Combattere il razzismo. È una delle missioni, sul campo da calcio e non, di Weston McKennie, centrocampista statunitense della Juventus. Perché l’ha vissuto in prima persona, in Germania ai tempi dello Schalke 04. Quando, dopo una partita giocata a Drochtersen in DFB Poca, si è avvicinato alla panchina per riprendere i parastinchi che avevo dimenticato di mettere: “C’era questo tizio sugli spalti - racconta in una lunga intervista a Sports Illustrated - mi chiamava una ‘scimmia di merda’ e faceva versi scimmieschi, insieme ad altri insulti razzisti. Ho sempre cercato di non abbassarmi al livello di queste persone, di non dargli attenzione. Ma per me era la prima volta, era così surreale e non sono riuscito a capirlo, non sono riuscito a trattenermi e ho reagito. È stata la mia prima volta. Sono stato chiamato black o scimmia. Ma in quel momento qualcosa è scattato: capita a tutti, non solo sul campo da calcio. E non c’è sempre una recinzione a separarle. È stata la mia prima volta e mi sono reso conto che stava davvero accadendo. Non perché i media lo avessero esaltato, e non è che fossi particolarmente sensibile. Semplicemente, stava accadendo”.
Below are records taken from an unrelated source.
/-! ## Enable, disable, the link (R287, R299 to R301) -/

/-- A logical device that the attachment has (R299). -/
def ldExists (s : State) (ld : LdId) : Bool := ld = 0 || s.cxd.viaSwitch

/-- A write of enable, or a bind (R299). -/
def enableLd (s : State) (ld : LdId) : State :=
  let x := ldGet s ld.val
  if x.state.toNat = Ld.disabled && ldExists s ld then ldSet s ld.val { x with state := 0 } else s

/-- The landing's loads and the waiting loads of a logical device dropped; its stores go on (R300 steps 2 and 3). -/
def dropLoads (s : State) (ld : LdId) : State :=
  let s := dropOwned s fun w => match w with | .load d _ _ => d = ld | _ => false
  let keep (w : BankWait) : Bool := match w with | .hostRead d _ _ _ => d ≠ ld | _ => true
  { s with mem := { s.mem with waiting := s.mem.waiting.filter keep }, cxd := { s.cxd with accepted := s.cxd.accepted.filter keep } }

/-- Accepted stores that wait reach memory (R300 step 2); one to a bank or row that an in-bank manifest still holds waits for it (R194). -/
def absorbStores (s : State) (ld : LdId) : State :=
  let free (dpa : Word) : Bool := match dpaLocal s dpa.toNat with | some a => !bankHolds s true a 64 | none => true
  let mine (w : BankWait) : Bool := match w with | .hostWrite d dpa _ _ _ => d = ld && free dpa | _ => false
  (s.mem.waiting.filter mine).foldl (fun s w => match w with
    | .hostWrite d dpa data bytes poison =>
      (match dpaLocal s dpa.toNat with
       | some a => storeOwn s d dpa (enabledBytes data bytes) poison a
       | none => s)
    | _ => s) { s with mem := { s.mem with waiting := s.mem.waiting.filter fun w => !mine w } }

/-- The ledger entries of a logical device, live ones. -/
def ownedEntries (s : State) (ld : LdId) : List LEntry :=
  ((s.ldg.entries ++ s.ldg.spilled).filter fun x => x.2.ld = ld && (x.2.state.toNat = LSt.admitted || x.2.state.toNat = LSt.running)).map
    fun x => x.2

/-- The operations that a disable aborts (R110, R300): of the logical device's queues, and a hand-off of one of its requests through
another's. -/
def disabledOps (s : State) (ld : LdId) : List Ticket :=
  ticketsOf s fun o => o.ld = ld || (o.cls = 8 && o.op = 5 && (entryOf s o.request.toNat).ld = ld &&
    (entryOf s o.request.toNat).state.toNat = LSt.handing)

/-- An operation aborted by a disable; a plan's notes whose disable ended it, for the other requests of its step (R110, R306). -/
def abortByLd (ld : LdId) (s : State) (t : Ticket) : State :=
  let (st, s) := abortTicket s t
  if st = St.aborted then opUpd s t fun o => { o with byLd := some ld } else s

/-- A disable begins (R300 steps 1 to 5): an abort is decided at once, since an operation is at a pre-emption point between
commands (R110, R281). -/
def beginDisable (s : State) (ld : LdId) : State :=
  let x := ldGet s ld.val
  if x.state.toNat = Ld.enabled || x.state.toNat = Ld.failed then
    let s := ldSet s ld.val { x with state := 1 }
    let s := recallsEnd (clearHolder (absorbStores (dropLoads s ld) ld) ld)
    let s := (disabledOps s ld).foldl (abortByLd ld) s
    let s := (ownedEntries s ld).foldl abortEntry s
    qpDisableLd s ld
  else s

/-- LD_ENABLE (R299). -/
def execLdEnable (a : Agent) (ld : LdId) (s : State) : Res :=
  asAgent a (0x70_0200 + 0x20 * ld.val) (fun s => whenOk (s.phase = .running && stewardAgent s a) (enableLd s ld) s) s

/-- LD_DISABLE (R300). -/
def ldDisable (a : Agent) (ld : LdId) (s : State) : Res :=
  asAgent a (0x70_0200 + 0x20 * ld.val) (fun s => whenOk (s.phase = .running && stewardAgent s a) (beginDisable s ld) s) s

/-- A queue emptied: head := tail, its written slots freed (R300, R357). -/
def emptyQueue (s : State) (q : Nat) : State :=
  let d := queueGet s q
  let s := queueSet s q { d with head := d.tail }
  { s with ops := s.ops.filter fun o => !(o.queue = q && o.phase = .recorded) }

/-- Tallies set to zero. -/
def zeroTallies (s : State) (base n : Nat) : State :=
  ((s.tallies.filter fun x => decide (base ≤ x.1) && decide (x.1 < base + n)).map fun x => x.1).foldl (fun s i => tallySet s i 0) s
Pronto a usare la sua voce. “Le barriere sono fatte per essere buttate giù “, continua McKennie, che a maggio ha definito un suo dovere impegnarsi dopo la morte di George Floyd: “Sarò sempre fedele a me stesso, sono sempre stato quello che sono. Non cambierò perché parlo con Ronaldo o Buffon. Ovviamente li rispetto, ma non faccio passi indietro per cercare di fare colpo”. Così, in estate McKennie ha lanciato il video Standing for Equality, in collaborazione con Adidas: “Sono tornato a Dallas e avevo paura di guidare di notte. Rappresento una nazione che a volte non mi accetta, soltanto per il colore della mia pelle. Sono un calciatore, e agli occhi di molti posso contribuire allo sviluppo del calcio americano. Ma sono anche un essere umano, non posso far finta di niente e rappresentare così un paese che non mi accetta”. Al punto da poter mettere in discussione la sua voglia di vestire la maglia a stelle e strisce: “Se la nazionale non dovesse supportare il movimento o i calciatori che vivono queste situazioni, direi qualcosa. Ne parlerei con miei compagni e se non mi dovessi sentire a mio agio potrei, sì, perché no, decidere di non partecipare al ritiro”.